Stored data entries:
/-- The register families of the ryrel region (R386). -/
def regIdsRyrel : List RegId :=
  [.RY_GCFG, .RY_GSTAT, .RY_WORKERS, .RY_RACC_ADDR, .RY_RACC_DATA, .RY_RACC_CTRL, .RY_CFG, .RY_STAT, .RY_CNT,
   .RY_CNT2, .RY_TT, .FWD_CFG, .FWD_DST, .FWD_CQ, .FWD_STAT, .WT_STAT, .WT_CTRL, .WT_CTRL_A, .WT_CTRL_B]

/-- The register families of the engine region (R386). -/
def regIdsEngine : List RegId :=
  [.ENG_CFG, .ENG_WDOG, .ENG_CMD, .ENG_STAT, .ENG_CNT, .ENG_PC]

/-- The register families of the teasel region (R386). -/
def regIdsTeasel : List RegId :=
  [.TSG_CFG, .TS_ID, .TS_IN, .TS_HOLDOFF, .TS_MEAS, .TS_N, .TS_TMO, .TS_CMD, .TS_STAT, .TS_ERR, .TS_LIVE,
   .TS_CNT1, .TS_CNT2, .TS_CNT3, .TS_CNT4, .RING_CFG, .RING_WR, .RING_RD, .RING_STAT, .RING_REL]

/-- The register families of the port region (R386). -/
def regIdsPort : List RegId :=
  [.PORT_ID, .PORT_CFG, .PORT_DIV, .PORT_FINE, .PORT_CMD, .PORT_CEIL, .PORT_LOCK, .PORT_MK, .PORT_MK2, .PORT_HOLD,
   .PORT_SKEW, .PORT_TRIM, .PORT_STAT, .PORT_ACT, .PORT_ACTF, .PORT_ERR, .PORT_CNT, .PORT_SKMEAS]

/-- The register families of the queue region (R386). -/
def regIdsQueue : List RegId :=
  [.QD_CTRL, .QD_LEN, .QD_ENTRY, .QD_ARG, .QD_AFF, .QD_STAT, .QD_CNT]

/-- The register families of the region that holds byte address `a` (R386). -/
def regIdsAt (a : Nat) : List RegId :=
  if a < 0x40000 then regIdsGlobal
  else if a < 0x80000 then regIdsServices
  else if a < 0x100000 then regIdsTime
  else if a < 0x200000 then regIdsCore
  else if a < 0x300000 then regIdsSorrel
  else if a < 0x310000 then regIdsSerial
  else if a < 0x400000 then regIdsRyrel
  else if a < 0x800000 then regIdsEngine
  else if a < 0x1000000 then regIdsTeasel
  else if a < 0x2000000 then regIdsPort
  else regIdsQueue

/-- The byte address of register (i, j) of a family. A number beyond the family's last wraps, so that no register of another family
is ever named. -/
def RegId.at (r : RegId) (i j : Nat := 0) : Nat :=
  (regRow r).base + (regRow r).s1 * (i % (regRow r).n1) + (regRow r).s2 * (j % (regRow r).n2)

/-- The index pair of byte address `a` in a family, if the family has a register there. -/
def RegRow.index (w : RegRow) (a : Nat) : Option (Nat × Nat) :=
  if a < w.base then none
  else
    let d := a - w.base
    let i := d / w.s1
    let r := d % w.s1
    if i < w.n1 && r / w.s2 < w.n2 && r % w.s2 == 0 then some (i, r / w.s2) else none

/-- A register, named by its family and indices. -/
structure RegAt where
  id : RegId
  i : Nat
  j : Nat
  deriving DecidableEq, Repr

/-- The first family of a list with a register at byte address `a`. -/
def findReg (a : Nat) : List RegId → Option RegAt
  | [] => none
  | r :: rs =>
    match (regRow r).index a with
    | some (i, j) => some ⟨r, i, j⟩
    | none => findReg a rs

/-- The register at byte address `a`, if a table of R389 to R394 names one. Worker entries are w = 1 to 255 (R392), so entry 0
of the worker page is no register. -/
def regOf (a : Nat) : Option RegAt :=
  (findReg a (regIdsAt a)).filter fun r =>
    !((r.id == .WT_STAT || r.id == .WT_CTRL || r.id == .WT_CTRL_A || r.id == .WT_CTRL_B) && r.i == 0)

/-- The reset word of register (i, j) of a family (R389 to R394). The identity registers, the permission classes, the event
inputs, the ceilings of the wide-band ports, the event routes and the descriptor of queue 32767 depend on the index. `PORT_STAT`
is the table's: `STATE` reads 0 after a cold reset, and master-off (R135) once the master enable has acted on the port (DESIGN
CHOICE, log entry 107). -/
def resetWord (r : RegId) (i j : Nat) : Nat :=
  if r = .CORE_ID then i + 0x40 * (i / 8)
  else if r = .PORT_ID then i + 0x400 * (i / 128) + (if i % 16 = 0 then 0x2000 else 0)
  else if r = .PORT_CEIL then if i % 16 = 0 then 0x0124F800 else 0x00C35000
  else if r = .TS_ID then
    if i < 128 then 8 * i + j + 0x800 * (i / 16) + 0x4000 * (8 * (i % 16) + j)
    else 8 * i + j + 0x800 * ((i - 128) / 4) + 0x4000 * (128 + 8 * ((i - 128) % 4) + j) + 0x00400000
  else if r = .TS_IN then if i < 128 then 0 else 0x1600
  else if r = .EV_ROUTE then if 375 ≤ i ∧ i ≤ 379 then i + 0x400 else i
  else if r = .PERM_CLASS then if i = 1 then 0xFFFFFFFD else if i = 2 then 0xFFFFD830 else 0xFFFFFFFF
  else if r = .QD_CTRL then if i = 32767 then 0x3C8D else 0x3C00
  else if r = .QD_LEN then if i = 32767 then 0x1000 else 0
  else (regRow r).reset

What is needed: Search the entries for the word "family". Copy each line where it appears.

Task answer:
/-- The byte address of register (i, j) of a family. A number beyond the family's last wraps, so that no register of another family
/-- The index pair of byte address `a` in a family, if the family has a register there. -/
/-- A register, named by its family and indices. -/
/-- The first family of a list with a register at byte address `a`. -/
/-- The reset word of register (i, j) of a family (R389 to R394). The identity registers, the permission classes, the event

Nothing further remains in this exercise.